Nadie parece recordarlo, pero el político que con el apoyo de Podemos, Bildu y todo el independentismo catalán fue elevado a la condición de presidente del Gobierno nombró a un ministro que dimitió a los siete días por un viejo asunto fiscal del que quien le había nombrado parece que no tenía conocimiento. Ese mismo político que da órdenes a la Abogacía del Estado para suavizar el trato a dispensar a los golpistas también nombró a una ministra a la que obligó a abandonar por un quítame allá un copia y pega del que tampoco sabía nada. En todos estos casos se criticó a quien hizo tales nombramientos por no haber analizado adecuadamente el perfil del nombrado a fin de evitar los escándalos posteriores. Una crítica razonable.

Esa crítica parece que no se puede formular a la hasta hace poco secretaria general del Partido Popular María Dolores de Cospedal. Hemos podido comprobar cómo quien aspiró a presidir el partido se dedicaba incansable cuando otros descansaban -a ello se debe sin duda que las reuniones se celebrasen cuando no había nadie en la sede de Génova- a recabar datos acerca de compañeros de militancia y a encargar la elaboración de dossieres sobre alguno de ellos.

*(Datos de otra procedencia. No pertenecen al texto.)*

/-- KB_TEL_ASTAT PENDING [8:0], R429. -/
def TEL_ASTAT_PENDING : Fld := ⟨0xf0024, 0, 9, false⟩

/-- KB_TEL_APEND [31:0], R429. -/
def TEL_APEND (i : Nat) : Fld := ⟨0xf0040 + 4 * i, 0, 32, false⟩

/-- KB_TEL_ACOUNT [31:0], R429. -/
def TEL_ACOUNT (i : Nat) : Fld := ⟨0xf1000 + 0x10 * i, 0, 32, false⟩

/-- KB_TEL_AARG [31:0], R429. -/
def TEL_AARG (i : Nat) : Fld := ⟨0xf1004 + 0x10 * i, 0, 32, false⟩

/-- KB_TEL_AFIRST [31:0], R429. -/
def TEL_AFIRST (i : Nat) : Fld := ⟨0xf1008 + 0x10 * i, 0, 32, false⟩

/-- KB_TEL_ALAST [31:0], R429. -/
def TEL_ALAST (i : Nat) : Fld := ⟨0xf100c + 0x10 * i, 0, 32, false⟩

/-- KT_CTL_EVT TSIERR [0:0], R430. -/
def KT_CTL_EVT_TSIERR : Fld := ⟨tBase + 0x1010, 0, 1, false⟩

/-- KT_CTL_IEN IEN [0:0], R430. -/
def KT_CTL_IEN_IEN : Fld := ⟨tBase + 0x1014, 0, 1, false⟩

/-- KT_CTL_IMAP [31:0], R430. -/
def KT_CTL_IMAP (i : Nat) : Fld := ⟨tBase + 0x1100 + 4 * i, 0, 32, false⟩


/-! Registers defined by spec/16_faults_and_spares.md. -/

/-- KB_TEL_FCTL MCNT [31:24], R444. -/
def TEL_FCTL_MCNT : Fld := ⟨0xf3000, 24, 8, false⟩

/-- KB_TEL_FCTL MWIN [23:16], R444. -/
def TEL_FCTL_MWIN : Fld := ⟨0xf3000, 16, 8, false⟩

/-- KB_TEL_FCTL BRATIO [15:12], R444. -/
def TEL_FCTL_BRATIO : Fld := ⟨0xf3000, 12, 4, false⟩

/-- KB_TEL_FCTL MFRAC [11:10], R444. -/
def TEL_FCTL_MFRAC : Fld := ⟨0xf3000, 10, 2, false⟩

/-- KB_TEL_FCTL PREEN [9:9], R444. -/
def TEL_FCTL_PREEN : Fld := ⟨0xf3000, 9, 1, false⟩

/-- KB_TEL_FCTL BCE [7:0], R444. -/
def TEL_FCTL_BCE : Fld := ⟨0xf3000, 0, 8, false⟩

/-- KB_TEL_TBAND TBW [15:8], R444. -/
def TEL_TBAND_TBW : Fld := ⟨0xf3004, 8, 8, false⟩

/-- KB_TEL_TBAND TB0 [7:0], R444. -/
def TEL_TBAND_TB0 : Fld := ⟨0xf3004, 0, 8, false⟩

/-- KB_TEL_LVCTL LMARG [31:16], R444. -/
def TEL_LVCTL_LMARG : Fld := ⟨0xf3008, 16, 16, false⟩

/-- KB_TEL_LVCTL HBPER [15:8], R444. -/
def TEL_LVCTL_HBPER : Fld := ⟨0xf3008, 8, 8, false⟩

/-- KB_TEL_LVCTL SUSN [3:0], R444. -/
def TEL_LVCTL_SUSN : Fld := ⟨0xf3008, 0, 4, false⟩

/-- KB_TEL_TRK USED [9:0], R444. -/
def TEL_TRK_USED : Fld := ⟨0xf300c, 0, 10, false⟩

/-- KB_TEL_MCLR ENTRY [4:0], R444. -/
def TEL_MCLR_ENTRY : Fld := ⟨0xf3010, 0, 5, false⟩

/-- KB_TEL_TSEL ENTRY [8:0], R444. -/
def TEL_TSEL_ENTRY (src : Nat) : Fld := ⟨selKey src (0xf3800), 0, 9, false⟩

/-- KB_TEL_TRID VALID [31:31], R444. -/
def TEL_TRID_VALID (e : Nat) : Fld := ⟨trackKey e + 4, 31, 1, false⟩

/-- KB_TEL_TRID RID [27:0], R444. -/
def TEL_TRID_RID (e : Nat) : Fld := ⟨trackKey e + 4, 0, 28, false⟩

/-- KB_TEL_TCNT AGE [23:16], R444. -/
def TEL_TCNT_AGE (e : Nat) : Fld := ⟨trackKey e + 8, 16, 8, false⟩

/-- KB_TEL_TCNT C [15:0], R444. -/
def TEL_TCNT_C (e : Nat) : Fld := ⟨trackKey e + 8, 0, 16, false⟩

Era su obligación, ha declarado esta semana. Es cierto, a un secretario general de un partido le es exigible el control de sus miembros a fin de evitar que prosperen en él sujetos poco ejemplares, que se elijan candidatos poco adecuados o que se encarguen labores de gobierno a quien carece de cualificación ética para ello. Donde falla el argumento de Cospedal es, aparte de que durante su reinado proliferaron episodios de corrupción no atajados y se seleccionaron algunos candidatos poco aptos, en que tal obligación no puede cumplirse utilizando atajos, al margen de las normas del partido, sin dar explicaciones a nadie y, mucho menos, utilizando estructuras paralelas muy discutibles. A estas alturas es obvio que ordenar un espionaje a Javier Arenas no tenía por fin cumplir con su obligación sino intentar encontrar una información para laminarlo: inaceptable.

Quizá no merezca abandonar la política de esta manera y por la puerta trasera, pero va a tener difícil evitarlo en un momento en el que la exigencia de ejemplaridad y transparencia se ha convertido en el eje del discurso de un Pablo Casado que necesita demostrar que sus palabras se corresponden con sus decisiones. Prescindir de quien le aupó a la presidencia sería un gesto seguramente doloroso para él pero inequívoco; no hacerlo aseguraría un largo purgatorio mediático. En clave electoral andaluza pasaríamos del muchas veces oído "si hay un buen resultado es por el efecto Casado y si lo hay malo es culpa de Juanma" a si el resultado es bueno es gracias a Juanma y si lo es malo es por obra y gracia de Madrid, sus líos, sus dimes y sus diretes.